Stored items:
+ + + + + + +
-- ==== Sys2Proof/Machine/Slices.lean ====
section
/-! DEFINITION. Where accesses are performed: store FIFOs and acknowledgements (R206, R298, R307), the L2
slices with their leases, misses, atomics and filters (R222 to R226, R276 to R285, R290), decks (R218 to
R220), multicast (R292), retries (R287, R290) and mailboxes (R68). -/

namespace Sys2Proof.Machine

/-! ## Lines at their home (R279, R283) -/

/-- A line the slice does not hold. -/
def LineMeta.absent : LineMeta := ⟨false, 0, 0, false, false, false, []⟩

/-- A line as its home slice has it. -/
def Slice.line (e : Slice) (a : Nat) : LineMeta := Cells.get LineMeta.absent e.lines a
def Slice.setLine (e : Slice) (a : Nat) (m : LineMeta) : Slice := { e with lines := Cells.set LineMeta.absent e.lines a m }
def State.line (s : State) (a : Nat) : LineMeta := (s.slice (s.homeSlice a)).line a
def State.modLine (s : State) (a : Nat) (f : LineMeta → LineMeta) : State :=
  s.modSlice (s.homeSlice a) fun e => e.setLine a (f (e.line a))

/-- LEASE (R279). -/
def lease : Nat := 16

/-- A read at the home by a crew (R279): its lease end moves, and the line's WTS and RTS are returned. -/
def State.homeRead (s : State) (a lts : Nat) : Nat × Nat × State :=
  let m := s.line a
  let rts := max m.rts (max (m.wts + lease) (lts + lease))
  (m.wts, rts, s.modLine a fun m => { m with rts := rts })

/-- The write time of a write-class operation at the home (R279). -/
def State.homeWrite (s : State) (a lts : Nat) : Nat × State :=
  let m := s.line a
  let w := max (m.rts + 1) lts
  (w, s.modLine a fun m => { m with wts := w, rts := w, dirty := true })

/-- Whether a line is host-homed. -/
def hostLine (a : Nat) : Bool := decide (hostBase ≤ a)

/-- The 128 bytes of a line at its home. -/
def State.lineBytes (s : State) (a : Nat) : List Byte := s.bytesAt .global a 128

/-- The bytes of a host line as the host has them. -/
def State.hostBytes (s : State) (a : Nat) : List Byte := s.hostMem.read (a - hostBase) 128

/-- Bytes written to the host's memory at a device physical address. -/
def State.hostWrite (s : State) (a : Nat) (data : List Byte) : State := { s with hostMem := s.hostMem.write (a - hostBase) data }

/-- A dirty line written back (R214, R283, R345): a host line to the host, a device line to the LLC of its M-die. -/
def State.writeBack (s : State) (a : Nat) : State :=
  let m := s.line a
  if !m.dirty then s
  else
    let s1 := if hostLine a then (if m.present then s.hostWrite a m.data else s) else s.useLlc a true
    s1.modLine a fun m => { m with dirty := false }

/-- A line evicted from its home slice (R283): written back when dirty, its keep bit cleared. -/
def State.evict (s : State) (a : Nat) : State :=
  (s.writeBack a).modLine a fun m => { m with present := false, keep := false, exclusive := false, data := [] }

/-- Whether a slice holds a line: as its home or as a sector copy (R281). -/
def Slice.holds (v : Slice) (a : Nat) : Bool := (v.line a).present || (Cells.find v.copies a).isSome

/-- The set of a line in a slice: 16 MiB, 16 ways, 128 B lines. -/
def l2Set (line : Nat) : Nat := Config.cacheSet 1 line % 8192

/-- A hit in a slice (R283). -/
def Slice.hit (v : Slice) (a : Nat) : Slice := { v with ways := v.ways.use 4 (l2Set a) a true }

/-- A line displaced from a slice: its home line evicted, or its sector copy dropped. -/
def State.displace (s : State) (slice a : Nat) : State :=
  if ((s.slice slice).line a).present then s.evict a
  else s.modSlice slice fun v => { v with copies := Cells.erase v.copies a }

/-- A way taken in a slice for a line that comes in, as the most recent or as its set's next victim (R281 to R283). -/
def State.makeRoom (s : State) (slice a : Nat) (next : Bool) : State :=
  let v := s.slice slice
  if v.holds a then s.modSlice slice fun v => { v with ways := v.ways.use 4 (l2Set a) a (!next) }
  else
    let r := v.ways.room 4 (l2Set a) v.holds fun l => (v.line l).keep
    let s1 := match r.2 with
      | some l => s.displace slice l
      | none => s
    s1.modSlice slice fun v => { v with ways := (v.ways.place 4 (l2Set a) r.1 a).use 4 (l2Set a) a (!next) }

/-- A host-homed line that a slice which its bucket has left still holds, or that waits in a flush buffer: the slice, the
bytes, and whether they are modified (R290, R351). -/
def State.heldBefore (s : State) (a : Nat) : Option (Nat × List Byte × Bool) :=
  let home := s.homeSlice a
  s.slices.findSome? fun e =>
    match Cells.find e.2.flush a with
    | some d => some (e.1, d, true)
    | none =>
      let m := e.2.line a
      if e.1 != home && m.present then some (e.1, m.data, m.dirty) else none

/-- A line that a slice held before its bucket left it, dropped there. -/
def State.dropBefore (s : State) (slice a : Nat) : State :=
  s.modSlice slice fun v => { v with lines := Cells.erase v.lines a, flush := Cells.erase v.flush a }

/-- The bytes of a host line brought in over CXL, with whether they are newer than the host's: from the slice that held the
line before its bucket moved (R290, R351), else from the host, whose bytes the host itself may have changed (R345, log 51). -/
def State.fetchHost (s : State) (a : Nat) : List Byte × Bool × State :=
  match s.heldBefore a with
  | some (e, d, dirty) => (d, dirty, s.dropBefore e a)
  | none =>
    let data := (((Config.hostLine s.fresh).getD (s.hostBytes a)) ++ bytesOf 128 0).take 128
    (data, false, { s.hostWrite a data with fresh := s.fresh + 1 })

/-- A line brought into its home slice under a policy (R282, R345): a device line from the LLC, taking no way under NOALLOC;
a host line of the CXL path with its bytes, or made exclusive where it is held shared. -/
def State.fillLine (s : State) (a policy : Nat) (own : Bool) : State :=
  let home := s.homeSlice a
  let keep (m : LineMeta) : Bool := m.keep || policy == 4
  if hostLine a then
    if (s.line a).present then s.modLine a fun m => { m with keep := keep m, exclusive := m.exclusive || own }
    else
      let q := (s.makeRoom home a (policy == 1)).fetchHost a
      q.2.2.modLine a fun m =>
        { m with present := true, keep := keep m, dirty := q.2.1, exclusive := own || q.2.1, data := q.1 }
  else
    let s1 := s.useLlc a false
    if policy = 3 then s1
    else (s1.makeRoom home a (policy == 1)).modLine a fun m => { m with present := true, keep := keep m }

/-- Whether a line is held at its home as a request needs it: present, and a host line to be changed exclusive. -/
def State.lineReady (s : State) (a : Nat) (own : Bool) : Bool :=
  let m := s.line a
  m.present && (!hostLine a || !own || m.exclusive)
+ + + + + + +
PROMPT: Write down exactly the span of lines above from the one containing "def Slice.holds (v" to the one containing "def Slice.hit (v", both ends included.

RESPONSE FOR THIS EXERCISE:
def Slice.holds (v : Slice) (a : Nat) : Bool := (v.line a).present || (Cells.find v.copies a).isSome

/-- The set of a line in a slice: 16 MiB, 16 ways, 128 B lines. -/
def l2Set (line : Nat) : Nat := Config.cacheSet 1 line % 8192

/-- A hit in a slice (R283). -/
def Slice.hit (v : Slice) (a : Nat) : Slice := { v with ways := v.ways.use 4 (l2Set a) a true }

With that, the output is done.